#### [Directions]
Search the records for the string "lower". Copy each line where it occurs.

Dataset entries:

-- ==== Sys2Proof/Machine/Access.lean ====
section
/-! DEFINITION. The one way State is read and written: accessors of its maps, memory bytes, register files, lane masks,
and the panel's geometry (01_panel, 04_placing). -/

namespace Sys2Proof.Machine

/-! ## Maps of State -/

def State.setTeam (s : State) (u : Nat) (t : Team) : State := { s with teams := s.teams.put u t }
def State.updTeam (s : State) (u : Nat) (f : Team → Team) : State := { s with teams := s.teams.upd u f }
def State.updCrew (s : State) (c : Nat) (f : Crew → Crew) : State := { s with crews := s.crews.upd c f }
def State.updKernel (s : State) (k : Nat) (f : Kernel → Kernel) : State := { s with kernels := s.kernels.upd k f }

def State.isl (s : State) (i : Nat) : Island := SMap.get {} s.isls i
def State.updIsl (s : State) (i : Nat) (f : Island → Island) : State :=
  { s with isls := s.isls.set {} i (f (s.isl i)) }
def State.core (s : State) (k : Nat) : Core := SMap.get {} s.cores k
def State.updCore (s : State) (k : Nat) (f : Core → Core) : State :=
  { s with cores := s.cores.set {} k (f (s.core k)) }
def State.engine (s : State) (k : Nat) : MxEngine := SMap.get {} s.engines k
def State.updEngine (s : State) (k : Nat) (f : MxEngine → MxEngine) : State :=
  { s with engines := s.engines.set {} k (f (s.engine k)) }
def State.queue (s : State) (q : Nat) : Queue := SMap.get {} s.queues q
def State.updQueue (s : State) (q : Nat) (f : Queue → Queue) : State :=
  { s with queues := s.queues.set {} q (f (s.queue q)) }
def State.tenant (s : State) (t : Nat) : Tenant := SMap.get {} s.tenants t
def State.updTenant (s : State) (t : Nat) (f : Tenant → Tenant) : State :=
  { s with tenants := s.tenants.set {} t (f (s.tenant t)) }
def State.link (s : State) (i p : Nat) : Link := SMap.get {} s.links (16 * i + p)
def State.updLink (s : State) (i p : Nat) (f : Link → Link) : State :=
  { s with links := s.links.set {} (16 * i + p) (f (s.link i p)) }
def State.laneOf (s : State) (i p : Nat) : Lanes := SMap.get {} s.lanes (16 * i + p)
def State.updLanes (s : State) (i p : Nat) (f : Lanes → Lanes) : State :=
  { s with lanes := s.lanes.set {} (16 * i + p) (f (s.laneOf i p)) }
def State.updPcp (s : State) (f : Pcp → Pcp) : State := { s with pcp := f s.pcp }
def State.updHost (s : State) (f : HostRegs → HostRegs) : State := { s with host := f s.host }

/-- A fresh number for a kernel, crew, team, operation, message or packet. -/
def State.fresh (s : State) : Nat × State := (s.uid, { s with uid := s.uid + 1 })

def State.addOp (s : State) (o : Op) : State := { s with ops := s.ops.put s.uid o, uid := s.uid + 1 }
def State.addPkt (s : State) (p : Packet) : State := { s with pkts := s.pkts.put s.uid p, uid := s.uid + 1 }
def State.addMsg (s : State) (e : LaneEntry) : State := { s with msgs := s.msgs.put s.uid e, uid := s.uid + 1 }

def Payload.travels : Payload → Bool
  | .travel .. => true
  | _ => false
def Payload.bytes : Payload → Nat
  | .words ws => 4 * ws.length
  | .travel _ _ _ v => 76 + 4 * v.length
/-- Mesh endpoint ports: of an island's dispatcher, of a core's cluster, of the optical engine die (R247). -/
def dispatcherPort (isl : Nat) : Option Nat := some (10 * isl + 9)
def clusterPort (isl core : Nat) : Option Nat := some (10 * isl + core / 4)
def opticalPort (isl : Nat) : Option Nat := some (1000 + isl)

/-- Key of a core in `State.cores` and of a cluster in `State.engines` (01_panel: clusters of 4 cores). -/
def coreKey (isl core : Nat) : Nat := 36 * isl + core
def clusterKey (isl core : Nat) : Nat := 9 * isl + core / 4
def Crew.key (c : Crew) : Nat := coreKey c.isl c.core
def Crew.cluster (c : Crew) : Nat := clusterKey c.isl c.core

/-- Teams and crews by membership, in uid order. -/
def State.teamsOf (s : State) (crew : Nat) : List (Nat × Team) := s.teams.filter fun ut => ut.2.crew = crew
def State.crewsOf (s : State) (k : Nat) : List (Nat × Crew) := s.crews.filter fun uc => uc.2.kernel = k
/-- Crews standing on a core. -/
def State.crewsOn (s : State) (key : Nat) : List (Nat × Crew) :=
  s.crews.filter fun uc => uc.2.key = key && !uc.2.saved

/-! ## Memory -/

def memGet (m : List Host.Cell) (a : Nat) : Byte := SMap.get emptyByte m a
def memSet (m : List Host.Cell) (a : Nat) (b : Byte) : List Host.Cell := SMap.set emptyByte m a b
/-- `n` bytes from `a`, lowest first. -/
def memBytes (m : List Host.Cell) (a : Nat) : Nat → List Byte
  | 0 => []
  | n + 1 => memGet m a :: memBytes m (a + 1) n
/-- Bytes written from `a` upward. -/
def memPut (m : List Host.Cell) (a : Nat) : List Byte → List Host.Cell
  | [] => m
  | b :: bs => memPut (memSet m a b) (a + 1) bs
/-- A little-endian number of `n` bytes (R4). -/
def memNat (m : List Host.Cell) (a n : Nat) : Nat := leNat (memBytes m a n)

/-- The canonical form of a memory (log 1). -/
def Memory.wf (m : List Host.Cell) : Bool := SMap.canon emptyByte m

def State.rd (s : State) (a n : Nat) : Nat := memNat s.mem a n
def State.bytes (s : State) (a n : Nat) : List Byte := memBytes s.mem a n
def State.wr (s : State) (a : Nat) (bs : List Byte) : State := { s with mem := memPut s.mem a bs }
def State.wrNat (s : State) (a n x : Nat) : State := s.wr a (leBytes n x)

/-! ## Registers -/

def vkey (lane r : Nat) : Nat := 256 * lane + r
def Regs.vget (g : Regs) (lane r : Nat) : Word := SMap.get 0 g.v (vkey lane r)
def Regs.vset (g : Regs) (lane r : Nat) (x : Word) : Regs := { g with v := SMap.set 0 g.v (vkey lane r) x }
def Regs.sget (g : Regs) (r : Nat) : Word := SMap.get 0 g.s r
def Regs.sset (g : Regs) (r : Nat) (x : Word) : Regs := { g with s := SMap.set 0 g.s r x }
def Regs.pget (g : Regs) (i : Nat) : Mask := SMap.get 0 g.p i
def Regs.pset (g : Regs) (i : Nat) (m : Mask) : Regs := { g with p := SMap.set 0 g.p i m }
def Regs.ixget (g : Regs) (i : Nat) : BitVec 16 := SMap.get 0 g.ix i
def Regs.ixset (g : Regs) (i : Nat) (x : BitVec 16) : Regs := { g with ix := SMap.set 0 g.ix i x }

/-- A pair of registers: the lower number holds bits 31:0 (R7). -/
def Regs.sget64 (g : Regs) (r : Nat) : DWord := pairWord (g.sget r) (g.sget (r + 1))
def Regs.vget64 (g : Regs) (lane r : Nat) : DWord := pairWord (g.vget lane r) (g.vget lane (r + 1))
def Regs.sset64 (g : Regs) (r : Nat) (x : DWord) : Regs := (g.sset r (loWord x)).sset (r + 1) (hiWord x)
/-- `n` registers from a number, low bits in the lower register (Table 12-1). -/
def Regs.vsetN (g : Regs) (lane r : Nat) : Nat → Nat → Regs
  | 0, _ => g
  | n + 1, x => (g.vset lane r (BitVec.ofNat 32 x)).vsetN lane (r + 1) n (x / 2 ^ 32)
def Regs.ssetN (g : Regs) (r : Nat) : Nat → Nat → Regs
  | 0, _ => g
  | n + 1, x => (g.sset r (BitVec.ofNat 32 x)).ssetN (r + 1) n (x / 2 ^ 32)
def Regs.vgetN (g : Regs) (lane r : Nat) : Nat → Nat
  | 0 => 0
  | n + 1 => (g.vget lane r).toNat + 2 ^ 32 * g.vgetN lane (r + 1) n
def Regs.sgetN (g : Regs) (r : Nat) : Nat → Nat
  | 0 => 0
  | n + 1 => (g.sget r).toNat + 2 ^ 32 * g.sgetN (r + 1) n

/-! ## Lane masks (R105) -/

def laneIn (m : Mask) (l : Nat) : Bool := m.getLsbD l
/-- The lanes of a mask below `n`, ascending. -/
def lanesOf (m : Mask) (n : Nat) : List Nat := (List.range n).filter (laneIn m)
def maskOf (ls : List Nat) : Mask := ls.foldl (fun m l => m ||| ((1 : Mask) <<< l)) 0
/-- Lanes 0 to n − 1. -/
def fullMask (n : Nat) : Mask := BitVec.ofNat 1024 (2 ^ n - 1)
/-- Word W_w of a mask. -/
def maskWord (m : Mask) (w : Nat) : Word := m.extractLsb' (32 * w) 32
/-- The summary word (R105). -/
def maskSummary (m : Mask) : Word :=
  (List.range 32).foldl (fun x w => if maskWord m w ≠ 0 then x ||| ((1 : Word) <<< w) else x) 0
/-- Passes of a lane-scope word: mask words that are not 0 (R106). -/
def passes (m : Mask) : Nat := ((List.range 32).filter fun w => maskWord m w ≠ 0).length

/-! ## Geometry -/

def Panel.nIsl (p : Panel) : Nat := match p.empty with
  | none => 25
  | some _ => 24
/-- Physical sites in row-major order without the empty one; the position is the logical id (R53). -/
def Panel.sites (p : Panel) : List (Nat × Nat) :=
  (((List.range 25).map fun n => (n / 5, n % 5))).filter fun rc =>
    p.empty ≠ some (16 * rc.1 + rc.2)
def Panel.siteRC (p : Panel) (d : Nat) : Nat × Nat := p.sites.getD d (0, 0)
/-- %site: row in bits 6:4, column in bits 2:0 (R53). -/
def Panel.siteCode (p : Panel) (d : Nat) : Nat := 16 * (p.siteRC d).1 + (p.siteRC d).2
def Panel.ofSite (p : Panel) (r c : Nat) : Option Nat :=
  let i := p.sites.findIdx fun rc => rc = (r, c)
  if i < p.nIsl then some i else none
def Panel.coresOf (p : Panel) (d : Nat) : Nat := if p.cores35.contains d then 35 else 36
def Panel.gradeCode (p : Panel) : Nat := if p.gradeB then 0x0B else 0x0A

/-- The service tile's id in headers and events (Table 13-3); its ports are the columns of row 0. -/
def serviceTile : Nat := 31
/-- The island and its port at the other end of a port: of ports 0 to 7 an island of the same row or column, of port 8 the
service tile (Table 13-2). -/
def Panel.peer (p : Panel) (d port : Nat) : Option (Nat × Nat) :=
  let (r, c) := p.siteRC d
  if d < p.nIsl ∧ port < 4 then
    let c' := if port < c then port else port + 1
    (p.ofSite r c').map fun e => (e, if c < c' then c else c - 1)
  else if d < p.nIsl ∧ port < 8 then
    let r' := if port - 4 < r then port - 4 else port - 3
    (p.ofSite r' c).map fun e => (e, 4 + if r < r' then r else r - 1)
  else if d < p.nIsl ∧ port = 8 ∧ r = 0 then some (serviceTile, c)
  else if d = serviceTile ∧ port < 5 then (p.ofSite 0 port).map fun e => (e, 8)
  else none

def State.liveIsls (s : State) : List Nat := (List.range s.panel.nIsl).filter fun d => (s.isl d).live

/-! ## Small tables -/

/-- Codes of Table 20-1; a lower code stands higher in precedence (R372). -/
def Cause.code : Cause → Nat
  | .illop => 0x01
  | .regbound => 0x02
  | .fmtbad => 0x03
  | .spacebound => 0x04
  | .misalign => 0x05
  | .perm => 0x06
  | .remotels => 0x07
  | .notmapped => 0x08
  | .enginedeny => 0x09
  | .arith => 0x0A
  | .miterdiv => 0x0B
  | .ganglost => 0x0C
  | .mcastdomain => 0x0D
  | .colloverrun => 0x0E
  | .stackovf => 0x0F
  | .travelovf => 0x10
  | .ue => 0x11
  | .brk => 0x12

/-- Codes of Table 17-1. -/
def TxCode.code : TxCode → Nat
  | .none => 0x00
  | .conflict => 0x01
  | .rdcap => 0x02
  | .wrcap => 0x03
  | .nest => 0x04
  | .forbid => 0x05
  | .attr => 0x06
  | .trap => 0x07
  | .page => 0x08
  | .halt => 0x09
  | .explicit => 0x0A
  | .long => 0x0B
  | .sleep => 0x0C

end Sys2Proof.Machine

namespace Sys2Proof
open Sys2Proof.Machine

/-- Bytes of a size code (R220). -/
def Sz.bytes : Sz → Nat
  | .b8 => 1
  | .b16 => 2
  | .b32 => 4
  | .b64 => 8
  | .b128 => 16

def Space.code : Space → Nat
  | .global => 0
  | .lspace => 1
  | .aspace => 2
  | .wspace => 3
  | .cspace => 4

end Sys2Proof

namespace Sys2Proof.Machine

/-- Whether an attribute code stands for an attribute (Table 11-4). -/
def Attr.ofCode (n : Nat) : Attr :=
  match n with
  | 0 => .priv
  | 1 => .shared
  | 2 => .coherent
  | _ => .none

end Sys2Proof.Machine
end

#### [Task result]
/-- A pair of registers: the lower number holds bits 31:0 (R7). -/
/-- `n` registers from a number, low bits in the lower register (Table 12-1). -/
/-- Codes of Table 20-1; a lower code stands higher in precedence (R372). -/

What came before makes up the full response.